Accomplishments that I'm proud of

Getting the end-to-end flow working in a real environment — a genuine pipeline failure triggering a webhook, the agent analyzing it, and a real MR appearing in GitLab with the correct fix — felt genuinely magical the first time it worked. I'm also proud of the 13-pattern instant fix system, which means the most common CI failures never even reach the LLM and are resolved in under a second. The security scanner that checks every fix for CVEs and exposed secrets felt like a natural extension that makes the tool genuinely safer to use, not just faster.


What I learned

Webhooks are not fire-once events. GitLab sends multiple webhook calls for a single pipeline as it transitions through states, and any agent that acts on webhooks needs deduplication built in from day one — not added after 771 accidental merge requests. I also learned that LLM output formatting needs to be treated like an untrusted input — you have to write defensive parsers that handle every possible response format, not just the happy path.

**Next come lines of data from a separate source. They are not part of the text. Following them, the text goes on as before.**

@[simp] theorem Lane.discard_still (t gen no : Nat) (l : Lane)  :
    (Lane.discard t gen no l).id = l.id ∧ (Lane.discard t gen no l).lap = l.lap ∧ (Lane.discard t gen no l).cfg = l.cfg := by
  unfold Lane.discard
  (try dsimp only)
  repeat' split
  all_goals simp

@[simp] theorem Lane.discardLatest_still (t : Nat) (l : Lane) :
    (Lane.discardLatest t l).id = l.id ∧ (Lane.discardLatest t l).lap = l.lap ∧ (Lane.discardLatest t l).cfg = l.cfg := by
  unfold Lane.discardLatest
  (try dsimp only)
  repeat' split
  all_goals simp

@[simp] theorem Lane.rampLap_still (o : Nat) (l0 : Lane) :
    (Lane.rampLap o l0).id = l0.id ∧ (Lane.rampLap o l0).lap = l0.lap ∧ (Lane.rampLap o l0).cfg = l0.cfg := by
  unfold Lane.rampLap
  (try dsimp only)
  repeat' split
  all_goals simp

@[simp] theorem Lane.stepAlloc_still (k : Nat) (t : Int) (l : Lane) :
    (Lane.stepAlloc k t l).id = l.id ∧ (Lane.stepAlloc k t l).lap = l.lap ∧ (Lane.stepAlloc k t l).cfg = l.cfg := by
  unfold Lane.stepAlloc
  (try dsimp only)
  repeat' split
  all_goals simp

@[simp] theorem Lane.stepTarget_still (k : Nat) (l0 : Lane)  :
    (Lane.stepTarget k l0).id = l0.id ∧ (Lane.stepTarget k l0).lap = l0.lap ∧ (Lane.stepTarget k l0).cfg = l0.cfg := by
  unfold Lane.stepTarget
  (try dsimp only)
  repeat' split
  all_goals simp

@[simp] theorem Lane.packSources_still (k : Nat) (l : Lane)  :
    (Lane.packSources k l).id = l.id ∧ (Lane.packSources k l).lap = l.lap ∧ (Lane.packSources k l).cfg = l.cfg := by
  unfold Lane.packSources
  (try dsimp only)
  repeat' split
  all_goals simp

@[simp] theorem Lane.setShare_still (n : Nat) (sum : Int) (p : Nat) (l : Lane)  :
    (Lane.setShare n sum p l).id = l.id ∧ (Lane.setShare n sum p l).lap = l.lap ∧ (Lane.setShare n sum p l).cfg = l.cfg := by
  unfold Lane.setShare
  (try dsimp only)
  repeat' split
  all_goals simp

@[simp] theorem Lane.packBlock_still (k : Nat) (l : Lane)  :
    (Lane.packBlock k l).id = l.id ∧ (Lane.packBlock k l).lap = l.lap ∧ (Lane.packBlock k l).cfg = l.cfg := by
  unfold Lane.packBlock
  extract_lets ps n l1 l2 w l3 sat l4 l5 l6 l7 l8
  have h3 : l3.id = l.id ∧ l3.lap = l.lap ∧ l3.cfg = l.cfg := by simp [l3, l2, l1]
  clear_value l3
  have h4 : l4.id = l.id ∧ l4.lap = l.lap ∧ l4.cfg = l.cfg := by simp [l4, h3]
  clear_value l4
  have h6 : l6.id = l.id ∧ l6.lap = l.lap ∧ l6.cfg = l.cfg := by simp [l6, l5, h4]
  clear_value l6
  have h : l7.id = l.id ∧ l7.lap = l.lap ∧ l7.cfg = l.cfg := by simp [l7, h6]
  have h8 : l8.id = l7.id ∧ l8.lap = l7.lap ∧ l8.cfg = l7.cfg := by simp [l8]
  clear_value l7 l8
  split
  · split <;> simp [h, h8]
  · exact h

@[simp] theorem Lane.showEmpty_still (k : Nat) (l : Lane) :
    (Lane.showEmpty k l).id = l.id ∧ (Lane.showEmpty k l).lap = l.lap ∧ (Lane.showEmpty k l).cfg = l.cfg := by
  unfold Lane.showEmpty
  (try dsimp only)
  repeat' split
  all_goals simp

@[simp] theorem Lane.showMembers_still (k : Nat) (l0 : Lane) :
    (Lane.showMembers k l0).id = l0.id ∧ (Lane.showMembers k l0).lap = l0.lap ∧ (Lane.showMembers k l0).cfg = l0.cfg := by
  unfold Lane.showMembers
  (try dsimp only)
  repeat' split
  all_goals simp

@[simp] theorem Lane.setCool_still (l : Lane) (o : Nat) (x : CoolSt)  :
    (Lane.setCool l o x).id = l.id ∧ (Lane.setCool l o x).lap = l.lap ∧ (Lane.setCool l o x).cfg = l.cfg := by
  unfold Lane.setCool
  (try dsimp only)
  repeat' split
  all_goals simp

@[simp] theorem Lane.setSensor_still (l : Lane) (o n : Nat) (s : SensorSt)  :
    (Lane.setSensor l o n s).id = l.id ∧ (Lane.setSensor l o n s).lap = l.lap ∧ (Lane.setSensor l o n s).cfg = l.cfg := by
  unfold Lane.setSensor
  (try dsimp only)
  repeat' split
  all_goals simp

@[simp] theorem Lane.discards_still (t : Nat) (l : Lane)  :
    (Lane.discards t l).id = l.id ∧ (Lane.discards t l).lap = l.lap ∧ (Lane.discards t l).cfg = l.cfg := by
  unfold Lane.discards
  (try dsimp only)
  repeat' split
  all_goals simp

@[simp] theorem Lane.limitRun_still (l : Lane) (t : Nat) (o : EvalOut)  :
    (Lane.limitRun l t o).id = l.id ∧ (Lane.limitRun l t o).lap = l.lap ∧ (Lane.limitRun l t o).cfg = l.cfg := by
  unfold Lane.limitRun
  (try dsimp only)
  repeat' split
  all_goals simp

@[simp] theorem Lane.openSlot_still (t : Nat) (l : Lane)  :
    (Lane.openSlot t l).id = l.id ∧ (Lane.openSlot t l).lap = l.lap ∧ (Lane.openSlot t l).cfg = l.cfg := by
  unfold Lane.openSlot
  (try dsimp only)
  repeat' split
  all_goals simp

@[simp] theorem Lane.runSlot_still (n : Nat) (inj : Nat → Int × Int × Int) (t : Nat) (l1 : Lane)  :
    (Lane.runSlot n inj t l1).id = l1.id ∧ (Lane.runSlot n inj t l1).lap = l1.lap ∧ (Lane.runSlot n inj t l1).cfg = l1.cfg := by
  unfold Lane.runSlot
  (try dsimp only)
  repeat' split
  all_goals simp

@[simp] theorem Lane.testVector_still (t : Nat) (bad : Bool) (l : Lane)  :
    (Lane.testVector t bad l).id = l.id ∧ (Lane.testVector t bad l).lap = l.lap ∧ (Lane.testVector t bad l).cfg = l.cfg := by
  unfold Lane.testVector
  (try dsimp only)
  repeat' split
  all_goals simp

@[simp] theorem Lane.testVectors_still (n : Nat) (bad : List Nat) (l : Lane)  :
    (Lane.testVectors n bad l).id = l.id ∧ (Lane.testVectors n bad l).lap = l.lap ∧ (Lane.testVectors n bad l).cfg = l.cfg := by
  unfold Lane.testVectors
  extract_lets free l1 eng l2
  have h : l2.id = l.id ∧ l2.lap = l.lap ∧ l2.cfg = l.cfg := by
    have h1 : l1.id = l.id ∧ l1.lap = l.lap ∧ l1.cfg = l.cfg := Lane.addp_still l _ _
    clear_value l1 eng
    exact h1
  clear_value l2
  split
  · exact h
  · simp [h]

And deploying to Render taught me that "it works on my machine" still very much applies to Python version dependencies.


What's next for Fix My CI

The immediate next step is auto-retry — after the fix MR is merged, the agent triggers the pipeline again and reports whether it went green, completing the self-healing loop. After that, I want to add a Slack and Discord integration so teams get notified the moment a fix MR is opened, without needing to watch a dashboard. Longer term, the most interesting direction is multi-repo intelligence — if the same error pattern appears across different projects, the agent learns from the first fix and applies it instantly to every subsequent occurrence, turning a 60-second fix into a 0-second fix. I also want to expand beyond GitLab and GitHub to support Bitbucket and Jenkins, making Fix My CI the universal CI repair layer for any pipeline on any platform.